## [Task directions]
Two lines mark the range in the entries below: the one holding "(∃ rd, destV" and the one holding "(∀ t : Target, target". Set down those two and all lines between them, exactly.

━━━ Exercise data ━━━

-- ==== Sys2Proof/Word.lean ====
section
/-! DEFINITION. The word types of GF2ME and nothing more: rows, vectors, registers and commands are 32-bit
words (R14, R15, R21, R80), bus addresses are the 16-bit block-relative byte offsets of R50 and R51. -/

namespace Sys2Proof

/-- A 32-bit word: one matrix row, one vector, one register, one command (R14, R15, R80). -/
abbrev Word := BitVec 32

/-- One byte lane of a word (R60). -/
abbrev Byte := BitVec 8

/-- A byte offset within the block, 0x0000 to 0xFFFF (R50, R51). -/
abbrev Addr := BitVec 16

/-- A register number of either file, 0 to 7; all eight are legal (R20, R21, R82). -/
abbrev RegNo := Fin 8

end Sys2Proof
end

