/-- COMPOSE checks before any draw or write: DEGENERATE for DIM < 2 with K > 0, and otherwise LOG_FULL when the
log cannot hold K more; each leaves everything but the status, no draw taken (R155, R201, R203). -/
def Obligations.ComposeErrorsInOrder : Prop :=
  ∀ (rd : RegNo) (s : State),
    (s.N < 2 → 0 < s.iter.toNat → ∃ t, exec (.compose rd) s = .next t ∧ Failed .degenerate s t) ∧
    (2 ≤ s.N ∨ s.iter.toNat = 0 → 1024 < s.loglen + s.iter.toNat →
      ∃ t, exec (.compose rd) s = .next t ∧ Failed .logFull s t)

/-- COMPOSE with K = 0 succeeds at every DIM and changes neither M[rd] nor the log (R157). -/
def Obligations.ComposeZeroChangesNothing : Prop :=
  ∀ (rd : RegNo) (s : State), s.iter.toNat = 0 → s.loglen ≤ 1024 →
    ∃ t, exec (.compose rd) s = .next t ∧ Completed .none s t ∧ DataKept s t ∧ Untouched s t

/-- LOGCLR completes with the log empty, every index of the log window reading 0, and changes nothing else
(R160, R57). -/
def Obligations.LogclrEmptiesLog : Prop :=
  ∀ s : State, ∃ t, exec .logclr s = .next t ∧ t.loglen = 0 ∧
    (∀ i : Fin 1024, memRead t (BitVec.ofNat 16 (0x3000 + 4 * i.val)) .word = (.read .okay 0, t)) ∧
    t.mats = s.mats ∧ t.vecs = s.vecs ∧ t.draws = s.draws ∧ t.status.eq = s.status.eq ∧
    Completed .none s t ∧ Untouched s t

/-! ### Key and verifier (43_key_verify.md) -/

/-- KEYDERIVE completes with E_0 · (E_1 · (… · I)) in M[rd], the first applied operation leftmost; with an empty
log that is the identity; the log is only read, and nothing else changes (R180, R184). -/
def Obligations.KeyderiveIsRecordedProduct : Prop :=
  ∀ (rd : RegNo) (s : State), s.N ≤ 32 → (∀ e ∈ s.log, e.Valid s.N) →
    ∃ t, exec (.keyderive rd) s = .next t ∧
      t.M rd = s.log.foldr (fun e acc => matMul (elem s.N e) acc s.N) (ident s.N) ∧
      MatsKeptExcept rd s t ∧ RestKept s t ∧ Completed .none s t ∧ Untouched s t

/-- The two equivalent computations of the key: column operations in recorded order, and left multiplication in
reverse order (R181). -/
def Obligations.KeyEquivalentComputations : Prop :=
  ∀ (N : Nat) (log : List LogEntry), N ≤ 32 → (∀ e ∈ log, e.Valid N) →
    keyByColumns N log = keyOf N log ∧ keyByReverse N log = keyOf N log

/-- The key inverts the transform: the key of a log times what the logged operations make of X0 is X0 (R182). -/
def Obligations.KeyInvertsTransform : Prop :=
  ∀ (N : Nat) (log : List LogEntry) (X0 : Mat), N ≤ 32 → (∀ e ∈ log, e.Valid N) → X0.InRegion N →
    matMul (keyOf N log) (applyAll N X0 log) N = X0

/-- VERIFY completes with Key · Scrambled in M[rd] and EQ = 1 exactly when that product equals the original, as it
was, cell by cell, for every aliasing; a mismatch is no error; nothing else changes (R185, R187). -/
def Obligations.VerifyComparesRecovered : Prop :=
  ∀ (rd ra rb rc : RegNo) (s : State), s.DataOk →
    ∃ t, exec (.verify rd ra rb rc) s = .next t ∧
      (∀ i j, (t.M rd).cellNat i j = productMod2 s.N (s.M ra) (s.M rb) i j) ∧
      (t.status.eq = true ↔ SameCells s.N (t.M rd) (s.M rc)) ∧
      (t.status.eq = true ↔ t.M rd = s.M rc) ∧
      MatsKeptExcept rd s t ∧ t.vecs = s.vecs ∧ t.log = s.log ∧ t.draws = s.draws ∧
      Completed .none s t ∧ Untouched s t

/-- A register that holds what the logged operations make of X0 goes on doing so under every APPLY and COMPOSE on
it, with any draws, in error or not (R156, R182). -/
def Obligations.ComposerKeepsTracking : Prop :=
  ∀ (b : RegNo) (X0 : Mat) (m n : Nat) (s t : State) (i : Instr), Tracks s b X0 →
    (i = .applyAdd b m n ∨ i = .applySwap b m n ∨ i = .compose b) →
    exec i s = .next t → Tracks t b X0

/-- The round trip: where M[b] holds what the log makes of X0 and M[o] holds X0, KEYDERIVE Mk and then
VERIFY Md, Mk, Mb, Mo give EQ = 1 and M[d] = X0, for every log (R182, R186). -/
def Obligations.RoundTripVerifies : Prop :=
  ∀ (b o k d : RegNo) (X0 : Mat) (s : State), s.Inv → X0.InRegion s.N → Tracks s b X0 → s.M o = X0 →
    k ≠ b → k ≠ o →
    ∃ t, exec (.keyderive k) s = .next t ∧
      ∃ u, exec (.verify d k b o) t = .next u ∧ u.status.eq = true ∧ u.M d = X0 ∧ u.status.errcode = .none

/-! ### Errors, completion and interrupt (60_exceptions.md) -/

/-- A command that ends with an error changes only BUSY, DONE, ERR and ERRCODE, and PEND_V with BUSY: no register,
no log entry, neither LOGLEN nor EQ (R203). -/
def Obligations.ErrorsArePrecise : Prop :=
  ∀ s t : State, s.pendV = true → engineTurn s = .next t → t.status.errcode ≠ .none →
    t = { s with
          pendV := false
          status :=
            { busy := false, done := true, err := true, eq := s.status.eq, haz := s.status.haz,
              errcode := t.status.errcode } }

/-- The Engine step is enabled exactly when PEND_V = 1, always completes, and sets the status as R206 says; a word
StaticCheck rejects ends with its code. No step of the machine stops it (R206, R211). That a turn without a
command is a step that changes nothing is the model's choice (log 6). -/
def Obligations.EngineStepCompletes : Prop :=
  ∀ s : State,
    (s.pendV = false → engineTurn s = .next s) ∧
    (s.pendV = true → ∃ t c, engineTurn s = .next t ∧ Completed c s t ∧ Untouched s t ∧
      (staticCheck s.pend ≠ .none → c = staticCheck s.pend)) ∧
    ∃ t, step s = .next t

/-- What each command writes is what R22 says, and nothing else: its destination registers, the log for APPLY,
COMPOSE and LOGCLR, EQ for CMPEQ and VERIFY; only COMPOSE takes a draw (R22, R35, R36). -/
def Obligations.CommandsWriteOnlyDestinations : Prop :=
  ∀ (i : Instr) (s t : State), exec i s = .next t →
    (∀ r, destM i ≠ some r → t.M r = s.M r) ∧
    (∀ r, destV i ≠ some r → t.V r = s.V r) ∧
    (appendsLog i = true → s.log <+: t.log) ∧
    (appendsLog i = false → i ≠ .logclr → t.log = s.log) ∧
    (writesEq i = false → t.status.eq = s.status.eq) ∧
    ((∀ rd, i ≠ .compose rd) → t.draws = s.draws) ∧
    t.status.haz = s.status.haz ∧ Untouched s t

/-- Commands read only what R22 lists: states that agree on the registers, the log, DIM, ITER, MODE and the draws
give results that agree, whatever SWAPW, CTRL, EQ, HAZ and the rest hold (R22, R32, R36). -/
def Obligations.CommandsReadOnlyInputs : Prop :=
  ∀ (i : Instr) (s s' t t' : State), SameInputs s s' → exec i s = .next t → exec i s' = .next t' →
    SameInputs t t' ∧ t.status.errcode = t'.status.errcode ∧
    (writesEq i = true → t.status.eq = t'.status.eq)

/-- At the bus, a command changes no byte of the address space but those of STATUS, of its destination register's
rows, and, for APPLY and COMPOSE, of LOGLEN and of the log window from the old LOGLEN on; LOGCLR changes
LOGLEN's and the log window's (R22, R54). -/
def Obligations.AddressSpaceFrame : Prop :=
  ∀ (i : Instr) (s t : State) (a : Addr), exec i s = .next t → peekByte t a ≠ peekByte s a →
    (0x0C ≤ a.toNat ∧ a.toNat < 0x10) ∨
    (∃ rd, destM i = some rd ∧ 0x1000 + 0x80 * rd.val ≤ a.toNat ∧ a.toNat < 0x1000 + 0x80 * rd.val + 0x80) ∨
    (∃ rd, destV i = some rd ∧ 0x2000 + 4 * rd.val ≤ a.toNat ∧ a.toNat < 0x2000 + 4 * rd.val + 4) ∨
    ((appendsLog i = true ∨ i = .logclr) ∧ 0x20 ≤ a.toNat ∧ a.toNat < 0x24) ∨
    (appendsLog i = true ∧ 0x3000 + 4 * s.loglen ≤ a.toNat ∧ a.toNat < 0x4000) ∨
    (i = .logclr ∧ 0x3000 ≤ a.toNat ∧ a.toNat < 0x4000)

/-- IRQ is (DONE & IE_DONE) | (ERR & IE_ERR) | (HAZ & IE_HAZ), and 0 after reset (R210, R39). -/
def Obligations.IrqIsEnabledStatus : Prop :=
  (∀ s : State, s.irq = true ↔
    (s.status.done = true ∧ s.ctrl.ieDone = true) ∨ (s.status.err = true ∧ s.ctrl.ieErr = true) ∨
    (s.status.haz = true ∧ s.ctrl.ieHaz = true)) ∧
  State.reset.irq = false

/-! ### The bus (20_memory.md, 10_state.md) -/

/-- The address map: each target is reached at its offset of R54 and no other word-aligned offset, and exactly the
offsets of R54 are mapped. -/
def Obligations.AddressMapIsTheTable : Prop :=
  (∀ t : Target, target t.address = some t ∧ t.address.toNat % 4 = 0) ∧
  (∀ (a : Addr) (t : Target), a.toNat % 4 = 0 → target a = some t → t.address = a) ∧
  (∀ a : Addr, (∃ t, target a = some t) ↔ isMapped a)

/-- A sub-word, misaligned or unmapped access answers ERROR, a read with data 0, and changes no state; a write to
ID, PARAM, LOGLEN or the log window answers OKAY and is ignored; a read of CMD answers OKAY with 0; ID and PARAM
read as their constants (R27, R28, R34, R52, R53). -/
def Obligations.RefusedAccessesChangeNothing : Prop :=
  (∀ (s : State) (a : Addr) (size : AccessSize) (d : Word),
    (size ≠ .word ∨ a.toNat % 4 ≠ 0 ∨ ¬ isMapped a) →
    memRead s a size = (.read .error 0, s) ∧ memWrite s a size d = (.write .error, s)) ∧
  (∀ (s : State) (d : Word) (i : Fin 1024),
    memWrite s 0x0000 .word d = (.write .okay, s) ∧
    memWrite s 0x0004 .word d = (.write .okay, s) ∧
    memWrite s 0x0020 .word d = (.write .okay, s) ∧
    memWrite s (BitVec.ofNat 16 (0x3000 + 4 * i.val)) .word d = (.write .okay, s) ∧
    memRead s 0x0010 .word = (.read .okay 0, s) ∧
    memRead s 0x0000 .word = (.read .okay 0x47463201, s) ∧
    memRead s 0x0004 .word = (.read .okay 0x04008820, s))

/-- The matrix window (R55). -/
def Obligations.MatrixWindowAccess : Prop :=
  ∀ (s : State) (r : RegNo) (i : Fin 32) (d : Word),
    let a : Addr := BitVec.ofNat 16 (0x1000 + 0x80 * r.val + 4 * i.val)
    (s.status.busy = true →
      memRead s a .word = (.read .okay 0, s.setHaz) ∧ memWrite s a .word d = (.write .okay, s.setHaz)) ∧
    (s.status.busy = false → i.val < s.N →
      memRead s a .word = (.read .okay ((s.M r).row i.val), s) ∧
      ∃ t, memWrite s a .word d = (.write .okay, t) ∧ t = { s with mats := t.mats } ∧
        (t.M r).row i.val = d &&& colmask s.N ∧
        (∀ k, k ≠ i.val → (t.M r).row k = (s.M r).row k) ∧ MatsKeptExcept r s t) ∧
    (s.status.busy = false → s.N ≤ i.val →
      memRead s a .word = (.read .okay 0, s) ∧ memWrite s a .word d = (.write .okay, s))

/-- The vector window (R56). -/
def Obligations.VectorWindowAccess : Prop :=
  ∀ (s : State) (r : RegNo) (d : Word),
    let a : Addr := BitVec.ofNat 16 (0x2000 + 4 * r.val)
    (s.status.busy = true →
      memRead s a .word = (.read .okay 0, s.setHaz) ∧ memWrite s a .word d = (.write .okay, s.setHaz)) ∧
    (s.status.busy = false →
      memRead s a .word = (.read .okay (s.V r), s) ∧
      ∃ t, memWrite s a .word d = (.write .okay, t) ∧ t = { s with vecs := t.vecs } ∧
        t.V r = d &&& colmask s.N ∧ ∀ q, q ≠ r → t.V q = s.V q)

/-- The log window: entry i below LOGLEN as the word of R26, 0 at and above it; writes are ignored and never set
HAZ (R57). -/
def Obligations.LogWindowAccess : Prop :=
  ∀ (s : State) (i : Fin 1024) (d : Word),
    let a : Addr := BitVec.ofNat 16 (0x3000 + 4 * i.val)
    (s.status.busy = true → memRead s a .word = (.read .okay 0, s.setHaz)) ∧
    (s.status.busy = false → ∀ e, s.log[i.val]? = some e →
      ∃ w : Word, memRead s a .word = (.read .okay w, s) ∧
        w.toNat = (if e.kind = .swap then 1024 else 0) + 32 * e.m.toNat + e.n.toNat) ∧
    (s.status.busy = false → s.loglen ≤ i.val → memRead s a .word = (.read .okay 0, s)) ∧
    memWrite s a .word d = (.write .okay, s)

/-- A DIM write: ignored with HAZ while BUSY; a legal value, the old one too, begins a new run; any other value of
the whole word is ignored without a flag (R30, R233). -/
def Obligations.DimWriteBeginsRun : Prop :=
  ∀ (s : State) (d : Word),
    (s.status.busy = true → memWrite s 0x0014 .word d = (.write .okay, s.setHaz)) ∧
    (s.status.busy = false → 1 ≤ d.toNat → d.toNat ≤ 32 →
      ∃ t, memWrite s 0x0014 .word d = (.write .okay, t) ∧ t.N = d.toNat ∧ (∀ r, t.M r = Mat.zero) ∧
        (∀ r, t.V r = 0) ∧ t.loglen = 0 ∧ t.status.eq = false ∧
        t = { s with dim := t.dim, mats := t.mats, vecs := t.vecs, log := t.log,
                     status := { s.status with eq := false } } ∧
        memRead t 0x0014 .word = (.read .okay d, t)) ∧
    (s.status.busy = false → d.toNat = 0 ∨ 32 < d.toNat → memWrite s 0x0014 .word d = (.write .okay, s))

━━━
━━━ Exercise data ━━━

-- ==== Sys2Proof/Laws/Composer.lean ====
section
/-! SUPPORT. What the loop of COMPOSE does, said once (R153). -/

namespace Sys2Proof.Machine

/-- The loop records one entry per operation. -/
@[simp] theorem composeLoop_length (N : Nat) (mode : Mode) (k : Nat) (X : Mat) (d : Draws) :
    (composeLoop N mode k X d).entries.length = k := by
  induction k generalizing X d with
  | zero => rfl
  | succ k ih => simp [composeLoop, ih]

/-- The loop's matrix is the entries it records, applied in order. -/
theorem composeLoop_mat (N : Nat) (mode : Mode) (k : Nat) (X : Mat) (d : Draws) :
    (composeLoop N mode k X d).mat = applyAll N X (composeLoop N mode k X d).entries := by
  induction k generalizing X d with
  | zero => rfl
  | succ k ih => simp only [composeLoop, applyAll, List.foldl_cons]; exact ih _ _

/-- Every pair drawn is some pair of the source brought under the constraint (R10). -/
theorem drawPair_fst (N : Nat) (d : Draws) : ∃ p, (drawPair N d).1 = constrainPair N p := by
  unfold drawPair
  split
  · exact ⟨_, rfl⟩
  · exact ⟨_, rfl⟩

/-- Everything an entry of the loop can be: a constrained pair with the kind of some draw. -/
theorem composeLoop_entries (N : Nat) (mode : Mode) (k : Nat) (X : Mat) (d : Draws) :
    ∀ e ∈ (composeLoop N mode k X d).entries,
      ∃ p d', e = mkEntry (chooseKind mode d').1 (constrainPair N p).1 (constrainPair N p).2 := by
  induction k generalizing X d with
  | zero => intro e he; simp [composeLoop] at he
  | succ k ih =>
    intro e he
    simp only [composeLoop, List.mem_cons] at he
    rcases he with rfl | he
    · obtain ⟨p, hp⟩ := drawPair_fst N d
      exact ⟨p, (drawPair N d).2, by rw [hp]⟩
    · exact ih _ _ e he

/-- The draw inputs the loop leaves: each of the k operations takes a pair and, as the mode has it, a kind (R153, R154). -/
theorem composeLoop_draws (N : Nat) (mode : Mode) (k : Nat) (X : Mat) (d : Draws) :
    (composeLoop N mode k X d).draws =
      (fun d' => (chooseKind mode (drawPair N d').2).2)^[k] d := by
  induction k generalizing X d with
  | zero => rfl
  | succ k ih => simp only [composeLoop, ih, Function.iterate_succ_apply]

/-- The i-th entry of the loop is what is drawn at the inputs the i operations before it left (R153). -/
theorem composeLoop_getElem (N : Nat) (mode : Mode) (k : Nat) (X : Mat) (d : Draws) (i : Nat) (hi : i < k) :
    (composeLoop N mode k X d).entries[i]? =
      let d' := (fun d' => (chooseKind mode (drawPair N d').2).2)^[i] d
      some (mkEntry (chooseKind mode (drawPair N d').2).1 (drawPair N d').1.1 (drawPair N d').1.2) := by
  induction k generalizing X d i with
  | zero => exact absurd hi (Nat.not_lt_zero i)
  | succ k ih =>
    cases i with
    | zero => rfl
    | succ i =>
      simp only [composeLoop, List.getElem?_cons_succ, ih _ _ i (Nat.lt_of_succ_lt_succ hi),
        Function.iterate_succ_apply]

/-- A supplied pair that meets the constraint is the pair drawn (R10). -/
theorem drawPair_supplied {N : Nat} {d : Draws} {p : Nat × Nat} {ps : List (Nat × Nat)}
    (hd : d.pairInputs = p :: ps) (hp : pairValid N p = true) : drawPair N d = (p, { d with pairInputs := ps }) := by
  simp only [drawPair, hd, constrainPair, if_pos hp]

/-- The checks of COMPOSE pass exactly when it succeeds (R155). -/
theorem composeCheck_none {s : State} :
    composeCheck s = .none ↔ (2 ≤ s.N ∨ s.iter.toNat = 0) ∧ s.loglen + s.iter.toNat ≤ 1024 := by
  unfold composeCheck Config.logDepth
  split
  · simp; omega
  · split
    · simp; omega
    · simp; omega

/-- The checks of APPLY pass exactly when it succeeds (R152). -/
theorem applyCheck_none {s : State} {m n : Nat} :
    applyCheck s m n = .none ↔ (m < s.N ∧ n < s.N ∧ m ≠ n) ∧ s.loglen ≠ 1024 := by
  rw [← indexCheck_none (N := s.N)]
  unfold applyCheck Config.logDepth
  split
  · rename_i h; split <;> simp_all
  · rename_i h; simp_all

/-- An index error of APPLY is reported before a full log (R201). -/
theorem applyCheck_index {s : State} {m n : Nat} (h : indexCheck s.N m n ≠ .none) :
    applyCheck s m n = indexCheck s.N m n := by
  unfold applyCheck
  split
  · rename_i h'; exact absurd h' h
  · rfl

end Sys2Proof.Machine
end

━━━

## [Solution for this exercise]
    (∃ rd, destV i = some rd ∧ 0x2000 + 4 * rd.val ≤ a.toNat ∧ a.toNat < 0x2000 + 4 * rd.val + 4) ∨
    ((appendsLog i = true ∨ i = .logclr) ∧ 0x20 ≤ a.toNat ∧ a.toNat < 0x24) ∨
    (appendsLog i = true ∧ 0x3000 + 4 * s.loglen ≤ a.toNat ∧ a.toNat < 0x4000) ∨
    (i = .logclr ∧ 0x3000 ≤ a.toNat ∧ a.toNat < 0x4000)

/-- IRQ is (DONE & IE_DONE) | (ERR & IE_ERR) | (HAZ & IE_HAZ), and 0 after reset (R210, R39). -/
def Obligations.IrqIsEnabledStatus : Prop :=
  (∀ s : State, s.irq = true ↔
    (s.status.done = true ∧ s.ctrl.ieDone = true) ∨ (s.status.err = true ∧ s.ctrl.ieErr = true) ∨
    (s.status.haz = true ∧ s.ctrl.ieHaz = true)) ∧
  State.reset.irq = false

/-! ### The bus (20_memory.md, 10_state.md) -/

/-- The address map: each target is reached at its offset of R54 and no other word-aligned offset, and exactly the
offsets of R54 are mapped. -/
def Obligations.AddressMapIsTheTable : Prop :=
  (∀ t : Target, target t.address = some t ∧ t.address.toNat % 4 = 0) ∧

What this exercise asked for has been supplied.